Your answer should consist of the lines in the data below that contain "barGet".
----------------------------------------
-- ==== Sys2Proof/Laws/WithinHost.lean ====
section
/-! SUPPORT. Which parts of the state the operations of Machine/Host.lean may move, and that they are steady. -/

set_option linter.unusedTactic false
set_option linter.unreachableTactic false

namespace Sys2Proof.Machine

theorem State.flr_within {M : Part → Bool} {a0 : State} {s : State} {vf : Nat} (m_pg : M .pg = true) (m_rq : M .rq = true) (m_hif : M .hif = true) (hs : Within M a0 s) : Within M a0 (State.flr s vf) := by
  unfold State.flr
  try dsimp only
  repeat' first
    | with_reducible exact hs
    | with_reducible assumption
    | with_reducible exact Or.inl (by assumption)
    | with_reducible exact Or.inr rfl
    | with_reducible exact Or.inl rfl
    | with_reducible exact Or.inr ⟨by assumption, Nat.le_add_right _ _⟩
    | with_reducible apply State.setVf_within
    | simp only [Within.mk_iff]
    | with_reducible refine Upd.of ?_ ?_ ?_ ?_ ?_ ?_ ?_ ?_ ?_ ?_ ?_ ?_ ?_ ?_ ?_ ?_ ?_ ?_ ?_ ?_ ?_ ?_

theorem State.hifReset_within {M : Part → Bool} {a0 : State} {s : State} (m_pg : M .pg = true) (m_rq : M .rq = true) (m_hif : M .hif = true) (m_pd : M .pd = true) (hs : Within M a0 s) : Within M a0 (State.hifReset s) := by
  unfold State.hifReset
  try dsimp only
  repeat' first
    | with_reducible exact hs
    | with_reducible assumption
    | with_reducible exact Or.inl (by assumption)
    | with_reducible exact Or.inr rfl
    | with_reducible exact Or.inl rfl
    | with_reducible exact Or.inr ⟨by assumption, Nat.le_add_right _ _⟩
    | with_reducible apply State.flr_within
    | simp only [Within.mk_iff]
    | with_reducible refine Upd.of ?_ ?_ ?_ ?_ ?_ ?_ ?_ ?_ ?_ ?_ ?_ ?_ ?_ ?_ ?_ ?_ ?_ ?_ ?_ ?_ ?_ ?_
    | with_reducible refine Within.foldl ?_ (fun _ _ hs => ?_)
    | with_reducible refine Within.foldl1 ?_ (fun _ _ hs => ?_)
    | with_reducible refine Within.foldl2 ?_ (fun _ _ hs => ?_)

theorem State.fetchFailed_within {M : Part → Bool} {a0 : State} {s : State} {vf : Nat} (m_hif : M .hif = true) (m_pd : M .pd = true) (hs : Within M a0 s) : Within M a0 (State.fetchFailed s vf) := by
  unfold State.fetchFailed
  try dsimp only
  repeat' first
    | with_reducible exact hs
    | with_reducible assumption
    | with_reducible exact Or.inl (by assumption)
    | with_reducible exact Or.inr rfl
    | with_reducible exact Or.inl rfl
    | with_reducible exact Or.inr ⟨by assumption, Nat.le_add_right _ _⟩
    | with_reducible apply State.count_within
    | with_reducible apply State.countC_within
    | with_reducible apply State.setVf_within
    | simp only [Within.mk_iff]
    | with_reducible refine Upd.of ?_ ?_ ?_ ?_ ?_ ?_ ?_ ?_ ?_ ?_ ?_ ?_ ?_ ?_ ?_ ?_ ?_ ?_ ?_ ?_ ?_ ?_
    | split

theorem State.fetchEnd_within {M : Part → Bool} {a0 : State} {s : State} {vf slot : Nat} {st : Status} {env : Option Envelope} (m_hif : M .hif = true) (m_out : M .out = true) (m_free : M .free = true) (hs : Within M a0 s) : Within M a0 (State.fetchEnd s vf slot st env) := by
  unfold State.fetchEnd
  try dsimp only
  repeat' first
    | with_reducible exact hs
    | with_reducible assumption
    | with_reducible exact Or.inl (by assumption)
    | with_reducible exact Or.inr rfl
    | with_reducible exact Or.inl rfl
    | with_reducible exact Or.inr ⟨by assumption, Nat.le_add_right _ _⟩
    | with_reducible apply State.draw_within
    | with_reducible apply State.mbxReady_within
    | with_reducible apply State.draw_within
    | split

theorem State.apertureRefused_within {M : Part → Bool} {a0 : State} {s : State} {fn npa : Nat} {rd : Bool} (m_pd : M .pd = true) (m_out : M .out = true) (hs : Within M a0 s) : Within M a0 (State.apertureRefused s fn npa rd) := by
  unfold State.apertureRefused
  try dsimp only
  repeat' first
    | with_reducible exact hs
    | with_reducible assumption
    | with_reducible exact Or.inl (by assumption)
    | with_reducible exact Or.inr rfl
    | with_reducible exact Or.inl rfl
    | with_reducible exact Or.inr ⟨by assumption, Nat.le_add_right _ _⟩
    | with_reducible apply State.emit_within
    | with_reducible apply State.count_within
    | with_reducible apply Within.ite
    | split

theorem State.apertureGet_within {M : Part → Bool} {a0 : State} {s : State} {fn npa len : Nat} {errs : List (List Nat)} (m_rq : M .rq = true) (m_hbm : M .hbm = true) (m_tier : M .tier = true) (m_lnk : M .lnk = true) (m_rmo : M .rmo = true) (m_egq : M .egq = true) (m_rel : M .rel = true) (m_hif : M .hif = true) (m_pd : M .pd = true) (m_boot : M .boot = true) (m_mem : M .mem = true) (m_out : M .out = true) (m_free : M .free = true) (hs : Within M a0 s) : Within M a0 (State.apertureGet s fn npa len errs) := by
  unfold State.apertureGet
  try dsimp only
  repeat' first
    | with_reducible exact hs
    | with_reducible assumption
    | with_reducible exact Or.inl (by assumption)
    | with_reducible exact Or.inr rfl
    | with_reducible exact Or.inl rfl
    | with_reducible exact Or.inr ⟨by assumption, Nat.le_add_right _ _⟩
    | with_reducible apply State.count_within
    | with_reducible apply State.hostRead_within
    | with_reducible apply State.apertureRefused_within
    | simp only [Within.mk_iff]
    | with_reducible refine Upd.of ?_ ?_ ?_ ?_ ?_ ?_ ?_ ?_ ?_ ?_ ?_ ?_ ?_ ?_ ?_ ?_ ?_ ?_ ?_ ?_ ?_ ?_
    | with_reducible apply Within.ite
    | split

theorem State.aperturePut_within {M : Part → Bool} {a0 : State} {s : State} {fn npa : Nat} {data : List Byte} (m_hbm : M .hbm = true) (m_pd : M .pd = true) (m_mem : M .mem = true) (m_out : M .out = true) (hs : Within M a0 s) : Within M a0 (State.aperturePut s fn npa data) := by
  unfold State.aperturePut
  try dsimp only
  repeat' first
    | with_reducible exact hs
    | with_reducible assumption
    | with_reducible exact Or.inl (by assumption)
    | with_reducible exact Or.inr rfl
    | with_reducible exact Or.inl rfl
    | with_reducible exact Or.inr ⟨by assumption, Nat.le_add_right _ _⟩
    | with_reducible apply State.store_within
    | with_reducible apply State.count_within
    | with_reducible apply State.apertureRefused_within
    | with_reducible apply State.store_within
    | simp only [Within.mk_iff]
    | with_reducible refine Upd.of ?_ ?_ ?_ ?_ ?_ ?_ ?_ ?_ ?_ ?_ ?_ ?_ ?_ ?_ ?_ ?_ ?_ ?_ ?_ ?_ ?_ ?_
    | with_reducible apply Within.ite
    | split

theorem State.barGet_within {M : Part → Bool} {a0 : State} {s : State} {fn npa len : Nat} (m_out : M .out = true) (hs : Within M a0 s) : Within M a0 (State.barGet s fn npa len) := by
  unfold State.barGet
  try dsimp only
  repeat' first
    | with_reducible exact hs
    | with_reducible assumption
    | with_reducible exact Or.inl (by assumption)
    | with_reducible exact Or.inr rfl
    | with_reducible exact Or.inl rfl
    | with_reducible exact Or.inr ⟨by assumption, Nat.le_add_right _ _⟩
    | with_reducible apply State.emit_within
    | with_reducible apply Within.ite
    | split

theorem State.regGet_within {M : Part → Bool} {a0 : State} {s : State} {fn off len : Nat} (m_clock : M .clock = true) (m_phs : M .phs = true) (m_hif : M .hif = true) (m_out : M .out = true) (hs : Within M a0 s) : Within M a0 (State.regGet s fn off len) := by
  unfold State.regGet
  try dsimp only
  repeat' first
    | with_reducible exact hs
    | with_reducible assumption
    | with_reducible exact Or.inl (by assumption)
    | with_reducible exact Or.inr rfl
    | with_reducible exact Or.inl rfl
    | with_reducible exact Or.inr ⟨by assumption, Nat.le_add_right _ _⟩
    | with_reducible apply State.emit_within
    | with_reducible apply State.readReg_within
    | split


end Sys2Proof.Machine
end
----------------------------------------
**RESPONSE AREA:**
theorem State.barGet_within {M : Part → Bool} {a0 : State} {s : State} {fn npa len : Nat} (m_out : M .out = true) (hs : Within M a0 s) : Within M a0 (State.barGet s fn npa len) := by
  unfold State.barGet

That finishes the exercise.